Too Much of a Good Thing: Growth Mindset Overkill

Here we go again. Like most fads in education, school districts across the country are implementing the ‘growth mindset’ approach to learning in a manic and frenzied fashion.

Schools are promoting themselves to families as ‘growth’ schools, adorning practically every square inch of their precious wall space with ‘I Can’ posters, and encouraging teachers to recite inspirational quotes in a mantra-like fashion. “Believe you can and you are halfway there!” and “Change your words, change your mindset!”

In the midst of the well-intentioned hysteria, growth mindset has essentially been diluted into a fancy term for positive thinking.

The unfortunate result is the oversimplification of Dr. Carol Dweck’s careful and precise research, who–it’s important to note– has never once claimed in her academic writings that a state of mind called ‘growth mindset’ even exists. She has even gone so far as to say that “developing a growth mindset is the most fixed mindset idea.”

Professor John Hattie, director of the Melbourne Education Research Institute and one of the world’s most quoted education academics, has said that people are misinterpreting the ‘growth mindset’ theory by thinking it is a ‘general state’ to be aimed for.

In a blog for the US website Education Week, Professor Hattie recounts a recent meeting he had with Professor Dweck.“Over the time we spoke, we discussed our mutual disappointment, not surprising, that so many took her work and applied it in many haphazard ways,” he writes.

What is Growth Mindset, Anyway?

After years of research, Dr. Carol Dweck and her colleagues revealed that children who use a growth mindset welcome challenges as opportunities to improve, believing that their abilities can change with focused effort. Kids who use a fixed mindset, on the other hand, believe they have a finite amount of talent that can’t be altered.

Essentially, the study asserts that when students believe they can get smarter, they understand that effort makes them stronger. These students realize that if they put in extra time and effort, then it will lead to higher achievement.

It’s about here in her study where most districts must have stopped reading because growth mindset is not merely about effort. The single most common problem in many ‘growth’ schools is simply equating the growth mindset with student effort. ‘Praise the effort, not the outcome.’ Easy peasy. Start reciting those affirmations, kids.

Not so fast.

Stop Praising the Effort Alone

Yes, effort is critical for student achievement. But students also need to try new strategies and seek input from others when they’re stuck. Sheer effort will not help most students learn and improve.

Far too much praise is given to students who are simply putting forth effort—even when they’re not learning. This praise makes both the student and the teacher feel good in the moment: “Great job! You tried your best!” And yes, it is good that the student tried, but it’s not good that he’s not learning.

As a matter of fact, this type of empty praise actually exacerbates some of the very problems that growth mindset is intended to counter.

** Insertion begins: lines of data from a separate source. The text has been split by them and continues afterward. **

-- ==== Sys2Proof/Machine/Array.lean ====
section
/-! DEFINITION. The matrix array (R60 to R85). -/

namespace Sys2Proof.Machine

/-- Bytes of a matrix-memory bank, and lines in it (R163). -/
def bankBytes : Nat := 262144
def bankLines : Nat := 4096

namespace Hw

def arr (h : Hw) (c : Nat) : ArrayUnit := (h.core c).arr

/-- The array of a core as the source of a raise. -/
def arrSrc (h : Hw) (c : Nat) : Src := { h.coreSrc c 0xB1 (some F.CR_ARR_STATUS_REASON) with detail := h.rd .CR_ARR_FAULT c }

def arrRefuse (h : Hw) (c code : Nat) : Hw := h.refuse code F.CR_ARR_STATUS_REASON c (0xB1 + c)

/-- Banks of a stationary region: ⌈ARRAY_COLS × w / 64⌉, with w in bits (R65). -/
def stationBanks (h : Hw) (wBits : Nat) : Nat := ceilDiv (h.build.arrayCols * wBits) 512

end Hw

/-! What a load and a pass read. -/

/-- Bits of the data of one PE and cycle: epp × element bits (R68). -/
def peBits (epp f : Nat) : Nat := epp * fmtBits f

/-- The elements of a PE's data. -/
def peElems (epp f code : Nat) : List Nat := (List.range epp).map (fun k => bits (k * fmtBits f) (fmtBits f) code)

/-- The data of stream element e for row i of a 32-row group that begins at a bank and line (R68). -/
def streamCode (m : Mem) (c bank line wBits e i : Nat) : Nat :=
  let addr := bank * bankBytes + (line + e + i) * 64
  bits (wBits * i) wBits (leNat (m.read (Area.matrix c) addr 64))

/-- The stationary data of PE row r and column j of a region (R65, R68). -/
def stationCode (m : Mem) (c bank line wBits r j : Nat) : Nat :=
  let lo := wBits * j / 8
  let byte (p : Nat) : Byte := m.byte (Area.matrix c) ((bank + p / 64) * bankBytes + (line + r) * 64 + p % 64)
  bits (wBits * j % 8) wBits (leNat ((List.range 4).map (fun k => byte (lo + k))))

/-- The formats and class of a load's operands: (A, B). -/
def loadFmts (l : ArrLoad) : Nat × Nat := if l.mode == 0 then (l.pfmt, l.fmt) else (l.fmt, l.pfmt)

/-- A pass matches the load that filled the bank it uses (R62, R65). -/
def bankMatches (k : StatBank) (p : ArrPass) : Bool :=
  k.loaded && k.mode == p.mode &&
  (if p.mode == 0 then k.fmt == p.fmtB && k.pfmt == p.fmtA
   else if p.mode == 1 then k.fmt == p.fmtA && k.pfmt == p.fmtB
   else k.fmt == (if (classOf p.fmtA p.fmtB).any (·.2) then 0xC else 6) && k.accumulate == p.accumulate)

/-! Lines. -/

/-- A line's values; an EMPTY line reads +0 (R72). -/
def lineVals (cols : Nat) (l : AccLine) : List Nat := if l.state == 0 then List.replicate cols 0 else l.vals

/-- F32 or I32 addition of two accumulator codes (R62, R90). -/
def accAdd (isInt : Bool) (a b : Nat) : Nat :=
  if isInt then i32Code (satI32 (i32Val a + i32Val b)) else roundR90 (Val.add (f32Val a) (f32Val b))

/-- A column of a pass is written: below COLS and not masked (R64). -/
def colWritten (p : ArrPass) (j : Nat) : Bool := j < p.cols && !bit j p.colMask

/-- The line that a pass leaves of a line it writes (R62, R64, R72). -/
def committedLine (cols : Nat) (isInt : Bool) (p : ArrPass) (old : AccLine) (out : List Nat) : AccLine :=
  let prev := lineVals cols old
  let vals := (List.range cols).map (fun j =>
    if !colWritten p j then prev.getD j 0
    else if p.accumulate && p.mode != 2 then accAdd isInt (prev.getD j 0) (out.getD j 0)
    else out.getD j 0)
  { state := if p.sealing then 2 else 1, int := isInt, vals := vals }

/-- Lines a pass writes: tile-relative indexes (R63, R64). -/
def passLines (rows : Nat) (p : ArrPass) : List Nat :=
  if p.mode == 2 then List.range rows
  else ((List.range p.len).filter (fun e => !bit e p.rowMask)).map (fun e => p.line0 + e)

/-- The class of a pass accumulates in I32. -/
def passInt (p : ArrPass) : Bool := (classOf p.fmtA p.fmtB).any (·.2)

namespace ArrayUnit

def line (a : ArrayUnit) (rows tile l : Nat) : AccLine := Tab.getD a.lines (tile * rows + l) {}

/-- The lines after a pass commits (R74). -/
def applyPass (b : Build) (a : ArrayUnit) (p : ArrPass) : ArrayUnit :=
  let lines := p.out.foldl (fun t o =>
    Tab.modify t {} (p.tile * b.arrayRows + o.1) (fun l => committedLine b.arrayCols (passInt p) p l o.2)) a.lines
  let sums := if !p.csum then a.colSums
    else Tab.modify a.colSums [] p.tile (fun old =>
      if p.accumulate then (List.range b.arrayCols).map (fun j => satI32 (old.getD j 0 + p.colSum.getD j 0)) else p.colSum)
  { a with lines := lines, colSums := sums }

/-- The newest version of the lines, passes in flight included (R74). -/
def newest (b : Build) (a : ArrayUnit) : ArrayUnit :=
  if a.discard then a else (a.passes.filter (·.started.isSome)).foldl (fun x p => x.applyPass b p) a

end ArrayUnit

/-- The bank that a load fills (R65, R67). -/
def loadedBank (m : Mem) (b : Build) (c : Nat) (a : ArrayUnit) (l : ArrLoad) : StatBank :=
  let fs := loadFmts l
  let cls := (classOf fs.1 fs.2).getD (1, false)
  let base : StatBank := { loaded := true, mode := l.mode, fmt := l.fmt, pfmt := l.pfmt, accumulate := l.accumulate }
  if l.mode == 2 then
    { base with vals := (List.range b.arrayRows).map (fun i =>
        if l.accumulate then lineVals b.arrayCols ((a.newest b).line b.arrayRows l.tile i) else List.replicate b.arrayCols 0) }
  else
    let w := peBits cls.1 l.fmt
    let vals := (List.range b.arrayRows).map (fun r => (List.range b.arrayCols).map (fun j =>
      if r < l.kRows && j < l.cols then stationCode m c l.bank l.line w r j else 0))
    let sums := if l.mode == 0 && cls.2 then
        (List.range b.arrayCols).map (fun j => vals.foldl (fun s row =>
          (peElems cls.1 l.fmt (row.getD j 0)).foldl (fun s x => satI32 (s + signed (fmtBits l.fmt) x)) s) 0)
      else List.replicate b.arrayCols 0
    { base with vals := vals, colSum := sums }

/-- An element value of operand A with its segment shift (R102). -/
def shiftedVal (f code : Nat) (shift : Nat) : Val := Val.mul (elemVal f code) (.num false 1 (-(shift : Int)))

Students know that when a teacher says “Wow, you tried really hard!” that she’s essentially giving them a participation ribbon.

They start to think that you’re praising their effort because you think they can’t do any better. Ahem, fixed mindset.

We cannot let our students continue to practice on tasks using already failed strategies by repeating ‘I can.’ Keep trying is not good enough. We must stop asking them to positive-think their way through difficult problems or praising them just for showing up.

How Can We Fix This?

We can start by stopping the practice of throwing praise at our students and calling it growth-mindset thinking. Growth mindset is not praise; it is a way of thinking in a particular circumstance. It is a coping strategy. The growth-mindset approach, when taught correctly, helps teachers and children feel good in the short and long terms, by helping them effectively deal with challenges and setbacks as they are learning.

The appropriate situations for growth-mindset thinking are for when a student:
-does not know an answer
-experiences failure
-is feeling anxious.

In these cases, teachers should encourage the student’s work done so far, but needs to add: “Let’s talk about what you’ve tried, and what you can try next.” In doing so, the teacher is helping the student move forward instead of resting on effort.

“I tried my best” isn’t good enough. Students must be able to recognize when they’re stuck and then feel comfortable enough to seek out alternative strategies from teachers or peers.

Some Kids Don’t Need It

Here’s the most important thing to remember: Not every student needs this coping strategy all the time. Nobody needs a growth mindset all the time. Everyone is a mixture of fixed and growth mindsets.

Instead of demanding our students strive for an impossible and unnecessary state of being called “I have a growth mindset,” let’s teach them to recognize when to invoke this line of thinking.

Otherwise, all we are doing is encouraging them to rah-rah their way through life….until the next fad.